В нем нет ничего от все разъедающей язвительной иронии Стерна, от озорного юмора деревенского дворянина, героя Фильдинга; он не растравляет человеческую душу так больно, как Теккерей; он несет добро и никогда не ранит, весело, как солнечные зайчики, играя при малейшем повороте головы или рук своих героев.

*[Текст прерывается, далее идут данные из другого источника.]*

/-- An NVMe completion posted (R276). -/
structure NvDone where
  cmd : NvCmd
  status : NvStatus
  result : Nat := 0
deriving DecidableEq, Repr, Inhabited

/-- A block of acknowledged or waiting write data (R284): namespace, LBA, data, its write. -/
structure BufBlock where
  nsid : Nat
  lba : Nat
  data : Bytes
  seq : Nat
deriving DecidableEq, Repr, Inhabited

/-- An intent record (R288, Table 12.4). -/
structure Intent where
  nsid : Nat
  slba : Nat
  nlb : Nat
  sqid : Nat
  cid : Nat
  seq : Nat
deriving DecidableEq, Repr, Inhabited

/-- An entry of the loss log (Table 12.4). -/
structure LossEntry where
  nsid : Nat
  unknown : Bool
  slba : Nat
  nlb : Nat
  sqid : Nat
  cid : Nat
  ackSeq : Nat
deriving DecidableEq, Repr, Inhabited

/-- A namespace (R280): its durable blocks, and which of them a completed Flush or a FUA write covers (R293). -/
structure Namespace where
  nsid : Nat := 0
  pot : Nat := 0
  nsze : Nat := 0
  attached : Bool := false
  key : Nat := 0
  /-- durable blocks: LBA, sequence of the write or deallocation, data (none of it: deallocated). -/
  blocks : List (Nat × Nat × Bytes) := []
  /-- blocks that a completed Flush or a FUA write covers (12, R293). -/
  flushed : List Nat := []
deriving DecidableEq, Repr, Inhabited

/-- An I/O command of PF0 (Table 12.1). -/
inductive NvIo where
  | read (slba nlb : Nat) (prp : Prp) (readable : Bool)
  | write (slba nlb : Nat) (prp : Prp) (fua : Bool)
  | flush
  | zeroes (slba nlb : Nat)
  | dsm (deallocate : Bool) (ranges : List (Nat × Nat))
deriving DecidableEq, Repr, Inhabited

/-- A command that waits for data to become durable or for room (R284 to R288). -/
inductive NvWait where
  /-- a write that completes when durable: its sequence. -/
  | write (cmd : NvCmd) (seq : Nat)
  /-- a Flush: the sequence next when it was fetched, and the writes it still waits for. -/
  | flush (cmd : NvCmd) (bound : Nat) (seqs : List Nat)
  /-- a write that waits for room or for an intent record. -/
  | room (cmd : NvCmd) (slba : Nat) (data : List Bytes) (fua : Bool)
  /-- a namespace delete that waits for earlier commands. -/
  | delete (cmd : NvCmd)
  /-- an I/O command held in PS3 or PS4 (16, Table 16.10). -/
  | io (cmd : NvCmd) (io : NvIo)
deriving DecidableEq, Repr, Inhabited

/-- The storage function (chapter 12). -/
structure Nvme where
  /-- 1 bit; CC.EN (12, R276); reset 0: PRESUMED 0 (NVMe's), log 9. -/
  enabled : Bool := false
  /-- 1 bit; CSTS.RDY (17, R390); reset 0. -/
  ready : Bool := false
  /-- 1 bit; CSTS.CFS (17, R396); reset 0. -/
  cfs : Bool := false
  /-- 1 bit; CSTS.PP (17, R404); reset 0. -/
  paused : Bool := false
  /-- I/O completion queues: id, size, base (12, R279); reset none. -/
  cqs : List (Nat × Nat × Nat) := []
  /-- I/O submission queues: id, size, base, CQ (12, R279); reset none. -/
  sqs : List (Nat × Nat × Nat × Nat) := []
  /-- namespaces (12, R280); reset none. -/
  spaces : List Namespace := []
  /-- write buffer: acknowledged blocks not yet durable (12, R284); reset empty. -/
  buffer : List BufBlock := []
  /-- intent records (12, R288); reset empty. -/
  intents : List Intent := []
  /-- number; sequence of the next write command (12, R287; 13, Table 13.3); reset 1: DESIGN CHOICE 1, log 10. -/
  seq : Nat := 1
  /-- commands that wait (12, R284 to R286); reset empty. -/
  waits : List NvWait := []
  /-- 1 bit; volatile write cache enabled (12, R285); reset 1: PRESUMED 1 (NVMe drives'), log 9. -/
  wce : Bool := true
  /-- Host Memory Buffer descriptors, none when revoked (12, R294); reset none. -/
  hmb : Option (List (Nat × Nat)) := none
  /-- other feature values set by Set Features: id, value (12, R277); reset none. -/
  features : List (Nat × Nat) := []
  /-- Asynchronous Event Requests held (12, R291); reset none. -/
  aers : List NvCmd := []
  /-- asynchronous events not yet reported: the log page each names (12, R291); reset none. -/
  events : List Nat := []
  /-- completions posted, newest first (12, R276); reset none. -/
  done : List NvDone := []
  /-- loss log entries, oldest first (12, R290); reset empty. -/
  loss : List LossEntry := []
  /-- power losses recorded since the log was cleared (12, Table 12.3); reset 0. -/
  losses : Nat := 0
  /-- what the dump of a power loss will enter into the loss log at the next start (12, R289, R290); reset empty. -/
  dump : List LossEntry := []
  /-- error log, newest first: NSID, block, time, flushed (12, Table 12.6); reset empty. -/
  errors : List (Nat × Nat × Nat × Bool) := []
  /-- counts of Table 12.6 page 0xC3: Flushes, HMB misses, HMB check failures; unsafe shutdowns; integrity errors (12); reset 0. -/
  flushes : Nat := 0
  hmbMisses : Nat := 0
  hmbFails : Nat := 0
  unsafeShutdowns : Nat := 0
  integrity : Nat := 0
  /-- the last sanitize: 0 none, 1 block erase, 2 crypto erase (12, R277); reset 0. -/
  sanitized : Nat := 0
deriving DecidableEq, Repr, Inhabited

/-- The state of a physical block (R308, Table 13.7). -/
inductive BlockState where
  | free
  | openPslc
  | openQlc
  | closed
  | erasing
  | suspended
  | eraseUnknown
  | retired
deriving DecidableEq, Repr, Inhabited

/-- A physical block's entry of the block table (R308, R309, R315). -/
structure Block where
  st : BlockState := .free
  /-- 30 bits; erase counter (13, R309). -/
  erases : Nat := 0
  /-- reads since the last erase (13, R315), and the durable count. -/
  reads : Nat := 0
  durable : Nat := 0
  /-- `SEQ` of its last page when closed (13, R313). -/
  seq : Nat := 0
  /-- 1 bit; programmed in pSLC mode (13, R315). -/
  pslc : Bool := false
  /-- die watchdog expiries (17, R405). -/
  timeouts : Nat := 0
  /-- 1 bit; marked bad at manufacture (13, R326). -/
  factory : Bool := false
  /-- powered minutes at closing (15, R362). -/
  closedAt : Nat := 0
deriving DecidableEq, Repr, Inhabited

/-- A wear-log entry (R321, Table 13.11). -/
structure WearEntry where
  kind : Nat
  bay : Nat
  wearUsed : Nat
  spareLeft : Nat
  epoch : Nat
deriving DecidableEq, Repr, Inhabited

/-- How far the bring-up of a bay has come (Table 13.12). -/
inductive BayStage where
  | idle
  | powering
  | linked
  | authentic
  | up
deriving DecidableEq, Repr, Inhabited

/-- A bay and the caddy in it (R299 to R330, Tables 13.14, 19.5). -/
structure Bay where
  /-- 3 bits; `STATE` of Table 13.14 (13, R325); reset 0 (empty). -/
  st : BitVec 3 := 0
  /-- 1 bit; a caddy is seated (13, R323); reset 0: DESIGN CHOICE 0, log 11. -/
  present : Bool := false
  /-- stage of Table 13.12 (13, R323); reset idle. -/
  stage : BayStage := .idle
  /-- 4 bits; `LANES` (19, Table 19.5); reset 0. -/
  lanes : Nat := 0
  /-- 64 bits; `SERIAL` (19, Table 19.5); reset 0. -/
  serial : Nat := 0
  /-- 1 bit; `SAFE` (19, Table 19.5); reset 0. -/
  safe : Bool := false
  /-- 1 bit; a removal is in progress (13, R324); reset 0. -/
  removing : Bool := false
  /-- 1 bit; lever open (20, R443); reset 0: DESIGN CHOICE 0, log 11. -/
  lever : Bool := false
  /-- 1 bit; `CADDY_INSERTED` was posted, or it was present at the last start (13, R324); reset 0. -/
  announced : Bool := false
  /-- 1 bit; present at a start, so its bring-up posts nothing (17, R391); reset 0. -/
  quiet : Bool := false
  /-- membership record: module digest, bay, epoch (13, R321); reset none. -/
  member : Option (Nat × Nat × Nat) := none
  /-- 8 bits; `WEAR_USED` (13, R322); reset 0. -/
  wearUsed : Nat := 0
  /-- 8 bits; `SPARE_LEFT` (13, R322); reset 0 (empty bay): DESIGN CHOICE 0, log 11. -/
  spareLeft : Nat := 0
  /-- 16 bits; `RATED` (13, R320); reset 1500. -/
  rated : Nat := 1500
  /-- 1 bit; read-only at end of life (13, R322); reset 0. -/
  readOnly : Bool := false
  /-- 8 × 64 bits; counters of Table 13.14 (13, R325); reset 0. -/
  counters : Vector Nat 8 := Vector.replicate 8 0
  /-- the counters as last made durable (13, R325); reset 0. -/
  durable : Vector Nat 8 := Vector.replicate 8 0
  /-- Kelvin; `TEMP_NOW`, `TEMP_MAX` (13, R325); reset 0: DESIGN CHOICE 0, log 11. -/
  tempNow : Nat := 0
  tempMax : Nat := 0
  /-- 16 counts; `TEMP_HIST` (13, R325); reset 0. -/
  tempHist : Vector Nat 16 := Vector.replicate 16 0
  /-- 1 bit; its member is absent until rebuilt (13, R323); reset 0. -/
  absent : Bool := false
  /-- rebuild mark: groups walked, none when no rebuild (13, R329); reset none. -/
  rebuild : Option Nat := none
  /-- stripes rebuilt so far (10, Table 10.11); reset 0. -/
  rebuilt : Nat := 0
  /-- block table entries that differ from `blank` (13, R308); reset empty. -/
  blocks : List (Nat × Block) := []
  /-- what an unlisted block is (13, R308); reset FREE, no erases: DESIGN CHOICE, log 11. -/
  blank : Block := {}
  /-- positions moved to a spare block: position, physical block (13, R303); reset none. -/
  remap : List (Nat × Nat) := []
  /-- at most 1,024, newest first; wear log (13, R321); reset empty. -/
  wearLog : List WearEntry := []
  /-- 1 bit; powered down after a thermal trip (16, R388); reset 0. -/
  tripped : Bool := false
  /-- lanes taken out of service since the bay powered up (15, R355); reset none. -/
  lanesOut : List Nat := []
deriving DecidableEq, Repr, Inhabited

/-- What a stripe member's program carries (R304). -/
inductive Payload where
  | host (nsid lba seq : Nat)
  | journal
  | other
deriving DecidableEq, Repr, Inhabited

/-- A die operation in flight (R300, R310, R405). -/
structure MediaOp where
  key : Nat := 0
  /-- 0 read, 1 program, 2 erase. -/
  kind : Nat := 0
  bay : Nat := 0
  group : Nat := 0
  page : Nat := 0
  /-- stripe it belongs to, for a program. -/
  stripe : Nat := 0
  /-- read attempts made (13, R301). -/
  tries : Nat := 0
  /-- suspensions taken and reads served in the current one (13, R310). -/
  suspends : Nat := 0
  served : Nat := 0
  suspended : Bool := false
  /-- the leaf read it serves, 0 for none. -/
  read : Nat := 0
deriving DecidableEq, Repr, Inhabited

/-- A stripe whose programs are in flight or that waits for its journal commit (R304, R317). -/
structure Stripe where
  key : Nat := 0
  group : Nat := 0
  page : Nat := 0
  pslc : Bool := true
  /-- bays whose member is programmed, still in flight, cut off. -/
  ok : List Nat := []
  flying : List Nat := []
  load : Payload := .other
  data : Bytes := []
  /-- 1 bit; `POWER_FAIL_MODE` when its programs were issued (13, R312; 19, R426). -/
  mode : Nat := 0
deriving DecidableEq, Repr, Inhabited

/-- A block group with its stripes (R303, R313). -/
structure Group where
  pos : Nat := 0
  st : BlockState := .free
  pslc : Bool := false
  /-- valid pages: page index and what it carries. -/
  valid : List (Nat × Payload) := []
  pages : Nat := 0
  seq : Nat := 0
  /-- pages whose stripe lacks members (13, R305): (page, bays). -/
  degraded : List (Nat × List Nat) := []
deriving DecidableEq, Repr, Inhabited

/-- Flash and its bays (chapter 13). -/
structure Media where
  /-- 8; the bays (13, R323); reset empty. -/
  bays : Vector Bay 8 := Vector.replicate 8 {}
  /-- 64 bits; set epoch (13, R321); reset 0: DESIGN CHOICE 0, log 11. -/
  epoch : Nat := 0
  /-- at most 131,072; operations in flight (1, R14); reset empty. -/
  ops : List MediaOp := []
  /-- number of the next operation or stripe. -/
  nextKey : Nat := 1
  /-- stripes not yet durable or not yet committed (13, R304); reset empty. -/
  stripes : List Stripe := []
  /-- groups that are not free and unused (13, R303); reset empty. -/
  groups : List Group := []
  /-- 48 bits; module page sequence number (13, Table 13.3); reset 0. -/
  seq : Nat := 0
  /-- map-journal records that wait for the next journal program: stripe keys (13, R317); reset empty. -/
  journal : List Nat := []
  /-- bytes of journal since the last checkpoint (13, R317); reset 0. -/
  journalBytes : Nat := 0
  /-- which checkpoint copy is current (13, R317), and which copies are readable; reset 0. -/
  checkpoint : Nat := 0
  /-- 1 bit; the orderly-stop mark is on flash (17, R395); reset 1: DESIGN CHOICE 1, log 11. -/
  orderly : Bool := true
  /-- 1 bit; the last start followed an orderly stop (13, R316); reset 1: DESIGN CHOICE 1, log 11. -/
  startOrderly : Bool := true
  /-- bytes held in the pSLC buffer (13, R307); reset 0. -/
  pslcBytes : Nat := 0
  /-- 1 bit; the flash scrub runs at four times its rate (15, R363); reset 0. -/
  fastScrub : Bool := false
  /-- serials of member caddies whose removal came as a surprise and is not recorded yet (13, R324); reset none. -/
  unrecorded : List Nat := []
  /-- bays whose rebuild is due, the running one first (13, R330); reset none. -/
  rebuilds : List Nat := []
  /-- 1 bit; a map rebuild runs (13, R319); reset 0. -/
  rebuildingMap : Bool := false
deriving DecidableEq, Repr, Inhabited

/-- The states of a link (Table 19.6). -/
inductive LinkState where
  | down
  | training
  | up
  | retraining
  | mismatch
deriving DecidableEq, Repr, Inhabited

/-- The identifiers that a packet carries of the work it belongs to (Table 14.4, R240). -/
structure PktTags where
  jobId : Nat := 0
  layer : BitVec 16 := 0xFFFF
  oper : BitVec 16 := 0xFFFF
deriving DecidableEq, Repr, Inhabited

/-- A transfer this module sends (R344, R347). -/
structure XferOut where
  tag : Nat := 0
  desc : XferDesc := {}
  job : Nat := 0
  item : Nat := 0
  core : Option (Nat × Nat) := none
  tc : Nat := 3
  announced : Bool := true
  granted : Nat := 0
  sent : Nat := 0
  data : Bytes := []
  /-- a standing grant's: `announced` says that its records are sent. -/
  standing : Bool := false
  /-- tags of the work it belongs to (10, R240), and its payload format (14, Table 14.8). -/
  tags : PktTags := {}
  lfmt : Nat := 0
deriving DecidableEq, Repr, Inhabited

/-- A transfer this module receives (R345). -/
structure XferIn where
  tag : Nat := 0
  desc : XferDesc := {}
  jobId : Nat := 0
  /-- tags of its announce (14, Table 14.4). -/
  layer : BitVec 16 := 0xFFFF
  oper : BitVec 16 := 0xFFFF
  granted : Nat := 0
  got : Nat := 0
  data : Bytes := []
  /-- key of the job it writes to, for kind 1. -/
  job : Nat := 0
  withheld : Bool := false
  standing : Bool := false
  tc : Nat := 3
  /-- status that its rows have earned (14, R345). -/
  status : Nat := 0
deriving DecidableEq, Repr, Inhabited

/-- A packet this module sends, as the fields a receiver acts on (R342). -/
structure PktOut where
  type : Nat
  dst : Nat
  xfer : Nat
  status : Nat := 0
  arg : Nat := 0
  standing : Bool := false
  desc : Option XferDesc := none
  payload : Bytes := []
  /-- class of the transfer's data, and its last `DATA` packet. -/
  tc : Nat := 0
  last : Bool := false
  tags : PktTags := {}
  lfmt : Nat := 0
deriving DecidableEq, Repr, Inhabited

Он не хочет ни преподносить мораль, ни создавать сатиру, не собирается скрывать под шутовским колпаком ничего торжественно-серьезного. Он вообще ничего не хочет. Он просто существует. Его существование не преследует никакой цели, и, само собой разумеется, проказник таится все в той же замечательной способности Диккенса видеть все по-особому, и поэтому он расписывает, сгущая краски, своих героев, наделяет их забавными свойствами и комическими вывертами, которые приводят потом в восторг миллионы. Все попадает в этот сноп света, образы светятся как бы изнутри; даже мошенники и негодяи имеют свой юмористический ореол, словно весь мир невольно улыбается, стоит только Диккенсу взглянуть на него. Все сверкает и кружится, страна туманов кажется навеки избавленной от тоски по солнцу.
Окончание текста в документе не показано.